Король предлагает Гамлету состязаться с Лаэртом на рапирах. Принц предполагает умысел со стороны дяди, но не отказывается принять предложение. Между ним и Горацио происходит следующий диалог:
Гамлет. – Я выиграю заклад, однако ты не можешь себе представить, как мне тяжело на сердце. Да это – вздор.
Горацио. – Нет, принц.
Гамлет. – Это – глупость, а между тем, род грустного предчувствия. Женщину это могло бы испугать.
Горацио. – Если душе вашей что-нибудь не нравится, – повинуйтесь ей. Я предупрежу их приход, скажу – что вы не расположены.
Гамлет. – Нисколько. Я смеюсь над предчувствиями: и воробей не погибнет без воли провидения. Не после – так теперь, теперь – так не после; а не теперь – так когда-нибудь да придется же. Быть готовым – вот все. Никто не знает, что теряет он. Так что за важность потерять раньше? Будь что будет! – Гамлету тяжело; он догадывается о коварных намерениях дяди, который давно уже понял его образ действий. Он чувствует, что его заманивают в ловушку, и что дело его погибнет вместе с ним. Но он идет. «И воробей не погибнет без воли провидения». А «что за мечты сойдут на смертный сон, когда стряхнем мы суету земную?» Теперь принц не спрашивает себя об этом. Верить в провидение, т. е. чувствовать глубокую осмысленность нашей жизни – великое дело. Но у Гамлета этой веры нет. Его фраза «и воробей не погибнет и т. д.» – красивая ложь, оправдывающая нежелание самому устраивать жизнь свою.

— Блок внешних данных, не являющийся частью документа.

-- ==== Sys2Proof/Machine/VReduce.lean ====
section
/-!
DEFINITION. Reductions: `vred` (rules R151 to R155 of 07_vector_engine.md, R203 and R204 of 09_compute_instructions.md).
-/
namespace Sys2Proof.Machine

/-- Whether a unit of a kind and type is a binary32 square pair (rule R84). -/
def isPair (kind : Nat) (ty : VType) : Bool := kind == 1 && ty == .b32

/-- The form of a sum unit (rule R76). -/
def unitForm (kind : Nat) (ty : VType) : AccForm :=
  if isPair kind ty then .square else if ty = .b32 then .a320 else .a192

/-- A unit as START leaves it: empty, with its base exponent (rule R151). `tag` is the tag of the START operand. R144 gives a bank operand
no tag of its own; it is rounded at the destination scale, and the model takes that scale as the tag of R151, so that its addends and their
squares are exact as R78 and R84 say (DEDUCED, assumption 56). -/
def startUnit (kind : Nat) (ty : VType) (tag : Option Int) : RedUnit :=
  let t := tag.getD 0
  { kind := kind, type := ty, base := if ty = .b32 then 0 else if kind = 1 then 2 * t else if kind = 6 then 0 else t }

/-- Add to a sum unit; its shadow follows on a separate path, from the addend alone (rules R82, R159). -/
def addSum (u : RedUnit) (a : Int) (range : Bool) : RedUnit :=
  { u with sum := accAdd (unitForm u.kind u.type) u.sum a, count := u.count + 1, shadow := (u.shadow + residue a) % checkP
           range := u.range || range }

/-- A POISON element of a sum unit; the shadow takes no addend, and the unit is checked by its poison marks alone (rules R82, R159). -/
def poisonSum (u : RedUnit) : RedUnit :=
  { u with sum := (unitForm u.kind u.type).poisoned, count := u.count + 1 }

/-- Whether the check of rule R159 finds a unit amiss at a READ: the shadow of a sum that is not poisoned differs from its residue, or the
two comparator sets of an extreme hold different selections. -/
def unitMismatch (u : RedUnit) : Bool :=
  if 2 ≤ u.kind ∧ u.kind ≤ 5 then decide (u.held ≠ u.held2) || decide (u.pos ≠ u.pos2)
  else decide (u.sum ≠ (unitForm u.kind u.type).poisoned) && decide (u.shadow ≠ residue u.sum)

/-- Whether a number takes the place of the held one (rule R152). -/
def betterThan (least : Bool) (x y : Dyadic) : Bool := if least then x.lt y else y.lt x

/-- Add an element to a MAX, MIN, ARGMAX or ARGMIN unit (rule R152). -/
def addExtreme (u : RedUnit) (v : Value) (pos : Nat) : RedUnit :=
  let least := u.kind == 3 || u.kind == 5
  let arg := u.kind == 4 || u.kind == 5
  let u1 := { u with count := u.count + 1 }
  match u.held, v with
  | none, _ => { u1 with held := some v, pos := pos }
  | some .poison, .poison => { u1 with pos := min u.pos pos }
  | some .poison, _ => u1
  | some (.num _ _), .poison => { u1 with held := some .poison, pos := pos }
  | some (.num x xz), .num y yz =>
    if betterThan least y x then { u1 with held := some v, pos := pos }
    else if betterThan least x y then u1
    else
      let z := if x.man = 0 then (if least then xz || yz else xz && yz) else xz
      { u1 with held := some (.num x z), pos := if arg then min u.pos pos else u.pos }

/-- Add one element to the second comparator set, which selects on its own (rule R159). -/
def addSecond (u : RedUnit) (v : Value) (pos : Nat) : RedUnit :=
  let w := addExtreme { u with held := u.held2, pos := u.pos2 } v pos
  { u with held2 := w.held, pos2 := w.pos }

/-- Add one element (rules R79, R84, R151, R152). -/
def addElement (u : RedUnit) (v : Value) (pos : Nat) : RedUnit :=
  if 2 ≤ u.kind ∧ u.kind ≤ 5 then addExtreme (addSecond u v pos) v pos
  else
    match v with
    | .poison => poisonSum u
    | .num d _ =>
      if isPair u.kind u.type then
        let a := squareAddend d
        addSum u a.1 a.2
      else if u.type = .b32 then addSum u (d.manAt (-149)) false
      else
        let a := alignAddend (if u.kind = 1 then d.mul d else d) (-u.base)
        addSum u a.1 a.2

/-- e of EXPSUM in one lane (rule R155): rounded to H16 at scale 0, or by `exp_b32`. -/
def expLane (dtype : Nat) (m : Rounding) (x top : Value) : LaneRes × Value × Flags :=
  let diff := vadd x (vneg top)
  let res := if dtype = 0 then hFun 0x08 diff else bFun 0x08 diff
  let c := regCode dtype 0 m res
  (res, if dtype = 0 then h16Value c.1 else b32Value c.1, c.2)

/-- Position base p0 of an instruction (rule R151). -/
def positionBase (v : VCtx) : Nat :=
  match v.coords with
  | some c => (coordEff c.crec c.loops).toNat
  | none => 0

/-- Put a unit back; a square pair takes its odd neighbour too (rule R84). -/
def putUnit (s : State) (t i : Nat) (u : RedUnit) : State :=
  updTile s t (fun x =>
    let m := SMap.set x.units i u
    { x with units := if isPair u.kind u.type then SMap.set m (i + 1) u else m })

/-- START and ACC of every kind but EXPSUM (rule R204). -/
def addLanes (s : State) (t : Nat) (v : VCtx) (o : VredOp) (src : Source) (u0 : RedUnit) : Written :=
  let p0 := positionBase v
  let u := v.act.foldl (fun u l => addElement u (src.lane l).v ((p0 + l) % 2 ^ 32)) u0
  let f := orFlags (readLanes v [src]) { poison := v.act.any (fun l => (src.lane l).v.isPoison), range := u.range && !u0.range }
  ⟨putUnit s t o.unit u, f⟩

/-- START and ACC of EXPSUM (rule R155): with an empty unit a, zeros are written and nothing is added. The unit takes e_i rounded at scale
0; a register kept by KEEP keeps its tag, to which e_i is rounded (rule R141). -/
def addExps (s : State) (t : Nat) (v : VCtx) (o : VredOp) (src : Source) (u0 : RedUnit) : Written :=
  let ua := SMap.get {} v.tile.units v.vr.unit
  let write := fun (st : State) (res : Nat → LaneRes) =>
    if o.dst = 63 then (⟨st, {}⟩ : Written)
    else writeReg st t v o.dst o.dtype (if o.keep && o.dtype == 0 then (SMap.get {} v.tile.vregs o.dst).tag else 0) o.keep res
  let f0 := readLanes v [src]
  if ua.count = 0 then
    let w := write (putUnit s t o.unit u0) (fun _ => .code 0 0)
    ⟨w.s, orFlags w.f f0⟩
  else
    let top := ua.held.getD .poison
    let one := fun l => expLane o.dtype (laneMode v l) (src.lane l).v top
    let u := v.act.foldl (fun u l => addElement u (one l).2.1 0) u0
    let w := write (putUnit s t o.unit u) (fun l => .value (one l).2.1 false)
    let f := joinFlags (v.act.map (fun l => (one l).2.2))
    ⟨w.s, orFlags (orFlags w.f f) (orFlags f0 { range := u.range && !u0.range })⟩

/-- What READ gives in every lane (rules R152 to R154). -/
def readUnit (u : RedUnit) : LaneRes :=
  if u.count = 0 then
    (match u.kind with
     | 2 => .code 0xFFFF 0xFF7FFFFF
     | 3 => .code 0x7FFE 0x7F7FFFFF
     | 4 => .word 0xFFFFFFFF
     | 5 => .word 0xFFFFFFFF
     | _ => .code 0 0)
  else if u.kind = 2 ∨ u.kind = 3 then .value (u.held.getD .poison) false
  else if u.kind = 4 ∨ u.kind = 5 then .word u.pos
  else .value (unitValue u) false

/-- READ (rule R204): the unit is unchanged, so it may be read again. -/
def readOut (s : State) (t : Nat) (v : VCtx) (o : VredOp) : Check (Option Written) := do
  let u := SMap.get {} v.tile.units o.unit
  require (u.kind == o.kind) .vtype
  require (!(isPair u.kind u.type && o.unit % 2 == 1)) .illegal
  require ((o.kind == 4 || o.kind == 5) == (o.dtype == 2)) .illegal
  let dst ← destOf s v o.dst
  match dst with
  | none => .ok none
  | some dst =>
    destChecks v dst o.keep o.dtype
    let d ← destScale s v dst o.keep o.dtype 63
    match d with
    | none => .ok none
    | some d =>
      let w := writeDest s t v dst o.dtype d o.keep (fun _ => readUnit u)
      let poison := v.act.length != 0 && (match u.held with
        | some .poison => true
        | _ => false)
      .ok (some ⟨w.s, orFlags w.f { empty := u.count == 0, poison := poison }⟩)

/-- The effect of a `vred`; none where a scale is not yet decided (rule R204). An EXPSUM whose DTYPE differs from its operand's type, or
whose first unit holds no MAX, has no outcome in R155 and R204: it faults with VTYPE (DESIGN CHOICE, assumption 56). -/
def vredEffect (s : State) (t : Nat) (v : VCtx) (o : VredOp) (bank : Option (Nat × Nat)) : Check (Option Written) := do
  require (!(o.sr && v.coords.isNone)) .illegal
  if o.vmode = 2 then readOut s t v o
  else do
    let d ← (if o.src = 32 ∧ v.vr.xsKind = 2 ∧ o.dtype = 0 then destScale s v (.reg 0) false 0 63 else .ok (some 0))
    match d with
    | none => .ok none
    | some d =>
      let src ← sourceOf s v o.src o.dtype d bank
      match src with
      | none => .ok none
      | some src =>
        let u := SMap.get {} v.tile.units o.unit
        require (src.type != .i32) .vtype
        require (!((o.kind == 4 || o.kind == 5) && v.coords.isNone)) .illegal
        require (!(isPair o.kind src.type && o.unit % 2 == 1)) .illegal
        require (o.vmode == 0 || (u.kind == o.kind && u.type == src.type)) .vtype
        let u0 := if o.vmode = 0 then startUnit o.kind src.type (if src.tag.isNone && bank.isSome && o.src == 32 then some d else src.tag) else u
        if o.kind = 6 then do
          require (vtypeOf o.dtype == src.type) .vtype
          require ((SMap.get {} v.tile.units v.vr.unit).kind == 2) .vtype
          require (!(o.keep && o.dst != 63) || (SMap.get {} v.tile.vregs o.dst).type == vtypeOf o.dtype) .illegal
          .ok (some (addExps s t v o src u0))
        else .ok (some (addLanes s t v o src u0))

/-- VRED (rule R204): the checks of rule R159 apply at each READ. -/
def execVred (tile : Nat) (st : KStream) (ecc : List EccHit) (s : State) : Host.Outcome State Fault Refusal :=
  ok (issueAs s tile st (fun i w =>
    match i with
    | .vred o =>
      some (vectorIssue s tile st w ecc o.vrec o.mask o.c o.sr
        (o.vmode == 2) (o.vmode == 2 && unitMismatch (SMap.get {} (getTile s tile).units o.unit)) (o.src == 32) (fun s1 v b => vredEffect s1 tile v o b))
    | _ => none))

end Sys2Proof.Machine
end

Это «не теперь – так когда-нибудь», как «что за мечты сойдут на смертный сон» прикрывает лишь собою нравственную пассивность, дающую философию черепов. Гамлет вручает судьбу свою случаю, чтобы только избавиться от вмешательства в жизнь. Когда он говорил о Йорике и Александре Великом, слово провидение не было им упомянуто. Все, решительно все свелось у него к черепам и костям. А теперь – провидение.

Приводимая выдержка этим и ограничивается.